Given entries >>
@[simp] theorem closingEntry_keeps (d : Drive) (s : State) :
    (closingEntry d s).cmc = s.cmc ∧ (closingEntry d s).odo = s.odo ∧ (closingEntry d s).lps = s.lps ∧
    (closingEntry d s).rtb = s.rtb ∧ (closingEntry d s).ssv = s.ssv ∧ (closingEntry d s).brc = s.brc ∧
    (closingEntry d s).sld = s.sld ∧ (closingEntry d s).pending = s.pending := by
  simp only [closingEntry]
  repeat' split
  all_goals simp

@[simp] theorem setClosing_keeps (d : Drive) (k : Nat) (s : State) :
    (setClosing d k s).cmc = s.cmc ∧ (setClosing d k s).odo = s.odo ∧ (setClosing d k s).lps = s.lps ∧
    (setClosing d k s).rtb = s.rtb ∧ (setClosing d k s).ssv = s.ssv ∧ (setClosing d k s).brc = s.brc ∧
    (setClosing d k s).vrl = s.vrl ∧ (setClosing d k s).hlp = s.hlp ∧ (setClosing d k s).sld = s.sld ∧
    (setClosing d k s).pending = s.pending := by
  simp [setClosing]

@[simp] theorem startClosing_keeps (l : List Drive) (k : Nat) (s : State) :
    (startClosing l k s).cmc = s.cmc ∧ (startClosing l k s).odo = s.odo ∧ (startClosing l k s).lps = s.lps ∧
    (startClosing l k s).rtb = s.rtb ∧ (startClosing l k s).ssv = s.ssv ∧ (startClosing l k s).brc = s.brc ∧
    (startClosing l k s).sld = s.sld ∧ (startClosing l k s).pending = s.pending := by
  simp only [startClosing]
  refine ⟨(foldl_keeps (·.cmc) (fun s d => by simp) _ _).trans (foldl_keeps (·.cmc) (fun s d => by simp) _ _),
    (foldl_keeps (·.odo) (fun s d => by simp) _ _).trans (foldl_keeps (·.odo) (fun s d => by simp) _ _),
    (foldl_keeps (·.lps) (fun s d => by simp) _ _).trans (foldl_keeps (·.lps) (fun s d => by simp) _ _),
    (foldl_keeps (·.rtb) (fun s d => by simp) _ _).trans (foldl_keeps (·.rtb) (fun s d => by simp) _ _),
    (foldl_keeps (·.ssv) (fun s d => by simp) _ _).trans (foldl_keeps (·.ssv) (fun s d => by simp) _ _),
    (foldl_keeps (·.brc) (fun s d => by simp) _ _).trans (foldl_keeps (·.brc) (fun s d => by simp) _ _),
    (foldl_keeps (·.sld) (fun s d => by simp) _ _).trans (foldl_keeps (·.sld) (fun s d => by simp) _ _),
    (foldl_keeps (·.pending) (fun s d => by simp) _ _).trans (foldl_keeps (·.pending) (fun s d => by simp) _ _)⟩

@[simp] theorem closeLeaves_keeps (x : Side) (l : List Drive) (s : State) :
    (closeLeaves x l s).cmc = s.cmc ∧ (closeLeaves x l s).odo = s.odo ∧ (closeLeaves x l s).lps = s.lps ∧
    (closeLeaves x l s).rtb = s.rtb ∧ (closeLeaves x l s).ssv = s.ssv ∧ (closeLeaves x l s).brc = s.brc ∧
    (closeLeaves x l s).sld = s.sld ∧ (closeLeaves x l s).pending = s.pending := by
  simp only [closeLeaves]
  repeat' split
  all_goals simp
==
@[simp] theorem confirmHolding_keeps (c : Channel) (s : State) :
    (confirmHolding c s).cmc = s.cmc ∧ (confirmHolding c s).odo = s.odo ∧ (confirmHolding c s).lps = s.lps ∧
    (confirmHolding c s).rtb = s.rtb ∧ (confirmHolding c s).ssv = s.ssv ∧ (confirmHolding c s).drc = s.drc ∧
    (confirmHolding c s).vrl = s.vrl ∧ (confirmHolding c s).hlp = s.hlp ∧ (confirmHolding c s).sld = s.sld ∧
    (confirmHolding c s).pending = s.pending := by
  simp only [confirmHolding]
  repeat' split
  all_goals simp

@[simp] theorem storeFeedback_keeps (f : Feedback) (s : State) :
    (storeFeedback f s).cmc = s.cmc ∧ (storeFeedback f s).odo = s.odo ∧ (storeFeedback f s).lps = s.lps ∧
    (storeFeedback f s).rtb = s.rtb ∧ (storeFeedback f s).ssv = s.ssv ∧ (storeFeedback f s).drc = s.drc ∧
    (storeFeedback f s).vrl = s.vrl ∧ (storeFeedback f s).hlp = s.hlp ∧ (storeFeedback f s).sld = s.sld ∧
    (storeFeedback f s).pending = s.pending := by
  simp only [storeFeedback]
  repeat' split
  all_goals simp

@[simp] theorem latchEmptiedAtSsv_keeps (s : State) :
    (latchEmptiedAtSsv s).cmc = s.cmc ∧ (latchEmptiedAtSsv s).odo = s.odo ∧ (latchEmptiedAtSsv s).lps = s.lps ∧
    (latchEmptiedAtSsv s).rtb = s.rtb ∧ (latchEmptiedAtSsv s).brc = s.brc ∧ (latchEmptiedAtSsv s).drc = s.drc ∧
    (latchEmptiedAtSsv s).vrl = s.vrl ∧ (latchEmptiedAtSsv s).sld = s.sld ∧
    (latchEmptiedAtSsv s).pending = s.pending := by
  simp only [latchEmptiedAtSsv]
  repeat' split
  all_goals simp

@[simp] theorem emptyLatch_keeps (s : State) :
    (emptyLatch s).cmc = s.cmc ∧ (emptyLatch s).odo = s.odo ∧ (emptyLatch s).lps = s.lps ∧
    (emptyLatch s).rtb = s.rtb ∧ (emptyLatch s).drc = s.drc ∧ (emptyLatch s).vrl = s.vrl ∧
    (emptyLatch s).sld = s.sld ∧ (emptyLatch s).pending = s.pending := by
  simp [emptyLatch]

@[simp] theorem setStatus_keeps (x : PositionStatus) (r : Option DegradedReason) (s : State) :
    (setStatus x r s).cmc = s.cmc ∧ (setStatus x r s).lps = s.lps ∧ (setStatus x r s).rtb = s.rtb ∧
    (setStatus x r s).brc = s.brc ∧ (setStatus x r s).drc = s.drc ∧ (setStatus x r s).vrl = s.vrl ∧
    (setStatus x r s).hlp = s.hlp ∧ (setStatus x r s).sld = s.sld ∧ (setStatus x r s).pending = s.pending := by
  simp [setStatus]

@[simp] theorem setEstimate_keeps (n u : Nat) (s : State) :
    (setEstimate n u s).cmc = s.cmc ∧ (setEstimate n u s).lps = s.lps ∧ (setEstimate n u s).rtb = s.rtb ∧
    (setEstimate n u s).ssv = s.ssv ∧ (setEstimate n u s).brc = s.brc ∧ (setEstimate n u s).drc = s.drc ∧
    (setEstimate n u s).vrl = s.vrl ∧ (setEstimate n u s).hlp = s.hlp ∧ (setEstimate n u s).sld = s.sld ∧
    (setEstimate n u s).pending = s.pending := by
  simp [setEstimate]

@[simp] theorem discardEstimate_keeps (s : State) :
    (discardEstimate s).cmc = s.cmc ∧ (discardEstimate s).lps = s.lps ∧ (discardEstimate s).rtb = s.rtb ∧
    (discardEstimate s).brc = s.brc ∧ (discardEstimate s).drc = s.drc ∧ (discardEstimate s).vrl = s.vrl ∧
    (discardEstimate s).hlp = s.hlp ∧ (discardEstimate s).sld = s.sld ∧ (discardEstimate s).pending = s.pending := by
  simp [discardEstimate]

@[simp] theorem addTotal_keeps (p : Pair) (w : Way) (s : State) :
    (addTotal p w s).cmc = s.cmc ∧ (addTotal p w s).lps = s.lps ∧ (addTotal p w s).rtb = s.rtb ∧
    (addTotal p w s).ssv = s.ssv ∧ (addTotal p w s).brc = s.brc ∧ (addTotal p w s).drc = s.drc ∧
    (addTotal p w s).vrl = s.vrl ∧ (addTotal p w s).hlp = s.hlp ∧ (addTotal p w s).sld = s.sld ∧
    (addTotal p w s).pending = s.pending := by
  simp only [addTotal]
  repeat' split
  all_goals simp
---
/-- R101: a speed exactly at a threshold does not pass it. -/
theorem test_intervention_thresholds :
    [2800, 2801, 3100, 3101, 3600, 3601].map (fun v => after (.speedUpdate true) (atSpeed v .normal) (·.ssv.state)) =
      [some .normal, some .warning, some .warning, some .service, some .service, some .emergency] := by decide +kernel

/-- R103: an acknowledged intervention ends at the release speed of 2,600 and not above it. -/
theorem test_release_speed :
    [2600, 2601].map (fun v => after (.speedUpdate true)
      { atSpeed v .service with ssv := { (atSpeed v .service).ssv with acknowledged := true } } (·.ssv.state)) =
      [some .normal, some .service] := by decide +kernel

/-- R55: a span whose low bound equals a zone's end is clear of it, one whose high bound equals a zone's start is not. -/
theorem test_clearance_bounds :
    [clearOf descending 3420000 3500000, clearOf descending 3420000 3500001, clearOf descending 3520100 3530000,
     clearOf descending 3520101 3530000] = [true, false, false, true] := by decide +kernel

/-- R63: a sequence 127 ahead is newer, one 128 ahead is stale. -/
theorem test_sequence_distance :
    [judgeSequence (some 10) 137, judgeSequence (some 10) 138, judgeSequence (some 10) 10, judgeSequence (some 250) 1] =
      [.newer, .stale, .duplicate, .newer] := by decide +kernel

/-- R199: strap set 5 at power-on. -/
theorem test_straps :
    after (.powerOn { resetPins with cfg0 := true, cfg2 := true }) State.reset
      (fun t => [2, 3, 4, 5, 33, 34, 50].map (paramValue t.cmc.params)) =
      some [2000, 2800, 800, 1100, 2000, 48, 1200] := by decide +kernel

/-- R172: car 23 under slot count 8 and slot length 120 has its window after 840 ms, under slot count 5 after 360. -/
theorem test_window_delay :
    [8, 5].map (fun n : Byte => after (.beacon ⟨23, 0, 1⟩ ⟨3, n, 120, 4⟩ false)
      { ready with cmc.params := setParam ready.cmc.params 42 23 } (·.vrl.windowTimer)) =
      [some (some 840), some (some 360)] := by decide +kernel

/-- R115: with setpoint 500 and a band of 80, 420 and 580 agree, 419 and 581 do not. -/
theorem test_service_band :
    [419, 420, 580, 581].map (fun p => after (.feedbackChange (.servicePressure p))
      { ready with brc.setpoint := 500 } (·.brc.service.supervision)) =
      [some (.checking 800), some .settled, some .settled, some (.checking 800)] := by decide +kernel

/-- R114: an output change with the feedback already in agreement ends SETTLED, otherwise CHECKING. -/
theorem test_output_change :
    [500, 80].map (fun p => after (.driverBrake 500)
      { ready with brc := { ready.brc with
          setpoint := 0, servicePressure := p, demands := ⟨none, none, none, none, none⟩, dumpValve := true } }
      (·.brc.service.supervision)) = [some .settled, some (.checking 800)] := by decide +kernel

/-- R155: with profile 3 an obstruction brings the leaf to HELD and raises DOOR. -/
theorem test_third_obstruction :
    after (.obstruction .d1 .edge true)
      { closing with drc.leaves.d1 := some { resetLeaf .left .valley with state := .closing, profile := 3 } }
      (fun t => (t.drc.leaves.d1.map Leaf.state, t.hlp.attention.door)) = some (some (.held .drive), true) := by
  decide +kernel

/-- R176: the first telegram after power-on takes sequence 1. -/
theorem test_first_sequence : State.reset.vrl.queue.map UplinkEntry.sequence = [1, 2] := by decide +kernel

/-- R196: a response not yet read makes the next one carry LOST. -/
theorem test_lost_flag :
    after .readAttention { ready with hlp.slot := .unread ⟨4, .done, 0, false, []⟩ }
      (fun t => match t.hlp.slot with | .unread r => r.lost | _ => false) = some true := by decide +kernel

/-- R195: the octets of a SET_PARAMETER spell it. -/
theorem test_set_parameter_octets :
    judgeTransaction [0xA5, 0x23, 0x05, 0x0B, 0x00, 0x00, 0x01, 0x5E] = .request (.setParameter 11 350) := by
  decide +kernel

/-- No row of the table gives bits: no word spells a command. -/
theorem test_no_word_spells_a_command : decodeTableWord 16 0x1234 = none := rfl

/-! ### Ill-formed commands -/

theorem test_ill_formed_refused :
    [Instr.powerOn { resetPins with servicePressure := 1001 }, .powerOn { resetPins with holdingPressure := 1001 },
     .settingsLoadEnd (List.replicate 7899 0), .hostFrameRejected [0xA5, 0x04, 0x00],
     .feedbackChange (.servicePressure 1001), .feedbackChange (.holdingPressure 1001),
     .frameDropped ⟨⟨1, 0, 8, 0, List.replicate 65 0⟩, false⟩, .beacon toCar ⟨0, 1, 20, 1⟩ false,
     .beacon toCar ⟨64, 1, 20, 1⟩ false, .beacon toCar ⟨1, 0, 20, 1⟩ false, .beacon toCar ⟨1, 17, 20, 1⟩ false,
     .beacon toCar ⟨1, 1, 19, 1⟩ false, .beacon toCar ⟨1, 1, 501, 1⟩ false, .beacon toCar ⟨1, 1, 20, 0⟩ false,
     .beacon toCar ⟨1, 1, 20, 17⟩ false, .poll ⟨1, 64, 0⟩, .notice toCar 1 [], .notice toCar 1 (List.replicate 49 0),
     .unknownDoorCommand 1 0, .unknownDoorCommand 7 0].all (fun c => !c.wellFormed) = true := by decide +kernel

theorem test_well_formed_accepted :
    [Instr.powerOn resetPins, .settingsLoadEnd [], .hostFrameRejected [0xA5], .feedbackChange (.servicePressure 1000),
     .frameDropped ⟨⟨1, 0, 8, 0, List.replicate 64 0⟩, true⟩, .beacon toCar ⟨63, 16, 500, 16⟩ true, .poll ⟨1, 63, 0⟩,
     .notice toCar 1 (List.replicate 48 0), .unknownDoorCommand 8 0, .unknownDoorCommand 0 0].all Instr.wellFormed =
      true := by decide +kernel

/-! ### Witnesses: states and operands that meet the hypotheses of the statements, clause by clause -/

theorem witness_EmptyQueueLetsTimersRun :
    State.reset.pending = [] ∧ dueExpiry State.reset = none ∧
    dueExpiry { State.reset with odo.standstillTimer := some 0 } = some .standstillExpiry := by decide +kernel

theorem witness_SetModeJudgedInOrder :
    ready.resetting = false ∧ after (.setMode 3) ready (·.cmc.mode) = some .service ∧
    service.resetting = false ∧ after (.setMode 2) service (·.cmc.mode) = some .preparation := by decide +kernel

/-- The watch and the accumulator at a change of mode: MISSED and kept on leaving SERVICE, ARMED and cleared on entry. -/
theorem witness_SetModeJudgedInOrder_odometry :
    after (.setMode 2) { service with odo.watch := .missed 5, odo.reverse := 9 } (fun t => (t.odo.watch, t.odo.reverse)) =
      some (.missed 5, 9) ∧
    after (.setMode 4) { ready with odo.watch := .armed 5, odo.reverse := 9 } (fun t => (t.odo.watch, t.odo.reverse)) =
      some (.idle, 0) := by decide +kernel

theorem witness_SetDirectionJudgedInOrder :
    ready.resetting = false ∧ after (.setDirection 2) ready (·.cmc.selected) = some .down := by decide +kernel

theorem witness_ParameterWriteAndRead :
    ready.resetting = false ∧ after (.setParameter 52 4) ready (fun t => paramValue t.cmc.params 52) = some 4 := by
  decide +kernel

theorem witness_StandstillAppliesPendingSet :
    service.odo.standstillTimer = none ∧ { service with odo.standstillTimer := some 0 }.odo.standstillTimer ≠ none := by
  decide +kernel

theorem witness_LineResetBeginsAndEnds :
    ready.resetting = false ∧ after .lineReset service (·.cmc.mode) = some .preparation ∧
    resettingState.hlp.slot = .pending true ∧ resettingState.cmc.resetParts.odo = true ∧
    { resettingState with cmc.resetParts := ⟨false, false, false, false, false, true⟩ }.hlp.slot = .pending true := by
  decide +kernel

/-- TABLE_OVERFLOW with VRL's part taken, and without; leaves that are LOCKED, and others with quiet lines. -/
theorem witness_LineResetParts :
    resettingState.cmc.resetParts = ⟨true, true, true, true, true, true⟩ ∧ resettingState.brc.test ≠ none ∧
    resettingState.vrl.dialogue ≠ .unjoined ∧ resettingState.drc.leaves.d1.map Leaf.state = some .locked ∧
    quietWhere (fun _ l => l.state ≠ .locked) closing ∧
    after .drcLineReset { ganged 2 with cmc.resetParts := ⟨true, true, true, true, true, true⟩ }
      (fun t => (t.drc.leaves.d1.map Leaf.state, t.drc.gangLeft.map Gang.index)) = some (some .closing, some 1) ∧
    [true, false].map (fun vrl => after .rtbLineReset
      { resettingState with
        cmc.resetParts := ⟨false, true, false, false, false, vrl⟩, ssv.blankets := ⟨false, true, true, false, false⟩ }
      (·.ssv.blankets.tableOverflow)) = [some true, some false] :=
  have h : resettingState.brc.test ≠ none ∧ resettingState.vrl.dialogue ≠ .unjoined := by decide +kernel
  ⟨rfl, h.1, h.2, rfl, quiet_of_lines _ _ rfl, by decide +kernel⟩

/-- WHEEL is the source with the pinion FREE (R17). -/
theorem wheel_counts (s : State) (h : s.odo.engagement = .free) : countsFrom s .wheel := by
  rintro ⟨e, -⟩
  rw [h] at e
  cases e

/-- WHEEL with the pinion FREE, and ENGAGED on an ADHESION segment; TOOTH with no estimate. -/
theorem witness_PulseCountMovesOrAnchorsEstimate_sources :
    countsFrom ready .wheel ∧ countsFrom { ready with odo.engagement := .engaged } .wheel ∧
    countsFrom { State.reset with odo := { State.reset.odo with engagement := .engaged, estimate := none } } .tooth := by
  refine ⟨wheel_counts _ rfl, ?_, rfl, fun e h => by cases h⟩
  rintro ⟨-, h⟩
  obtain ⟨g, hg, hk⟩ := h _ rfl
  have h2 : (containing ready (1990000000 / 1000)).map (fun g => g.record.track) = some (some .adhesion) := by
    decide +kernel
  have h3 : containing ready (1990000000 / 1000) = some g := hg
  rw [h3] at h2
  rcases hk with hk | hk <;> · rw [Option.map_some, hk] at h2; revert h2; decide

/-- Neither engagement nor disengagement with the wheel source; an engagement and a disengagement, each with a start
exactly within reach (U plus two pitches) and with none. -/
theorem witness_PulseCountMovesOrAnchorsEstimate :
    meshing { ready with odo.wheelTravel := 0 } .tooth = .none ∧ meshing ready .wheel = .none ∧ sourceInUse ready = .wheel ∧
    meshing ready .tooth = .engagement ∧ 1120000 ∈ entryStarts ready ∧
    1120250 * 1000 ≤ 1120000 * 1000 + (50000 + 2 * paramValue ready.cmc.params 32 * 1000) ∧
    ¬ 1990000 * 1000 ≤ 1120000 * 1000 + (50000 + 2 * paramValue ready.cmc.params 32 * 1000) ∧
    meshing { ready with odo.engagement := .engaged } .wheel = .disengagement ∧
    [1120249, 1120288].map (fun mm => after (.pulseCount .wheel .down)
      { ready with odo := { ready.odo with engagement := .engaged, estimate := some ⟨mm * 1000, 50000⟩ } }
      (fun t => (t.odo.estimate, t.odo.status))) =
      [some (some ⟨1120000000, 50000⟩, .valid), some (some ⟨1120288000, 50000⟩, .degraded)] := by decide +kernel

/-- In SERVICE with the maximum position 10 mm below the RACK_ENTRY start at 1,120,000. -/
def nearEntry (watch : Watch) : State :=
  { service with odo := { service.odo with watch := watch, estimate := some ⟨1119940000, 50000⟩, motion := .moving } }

Description of the task >>
Write out only the lines that run from the line containing "rintro ⟨-, h⟩" through the line containing "rcases hk with", both included, exactly as they appear above.

Output below >>
  rintro ⟨-, h⟩
  obtain ⟨g, hg, hk⟩ := h _ rfl
  have h2 : (containing ready (1990000000 / 1000)).map (fun g => g.record.track) = some (some .adhesion) := by
    decide +kernel
  have h3 : containing ready (1990000000 / 1000) = some g := hg
  rw [h3] at h2
  rcases hk with hk | hk <;> · rw [Option.map_some, hk] at h2; revert h2; decide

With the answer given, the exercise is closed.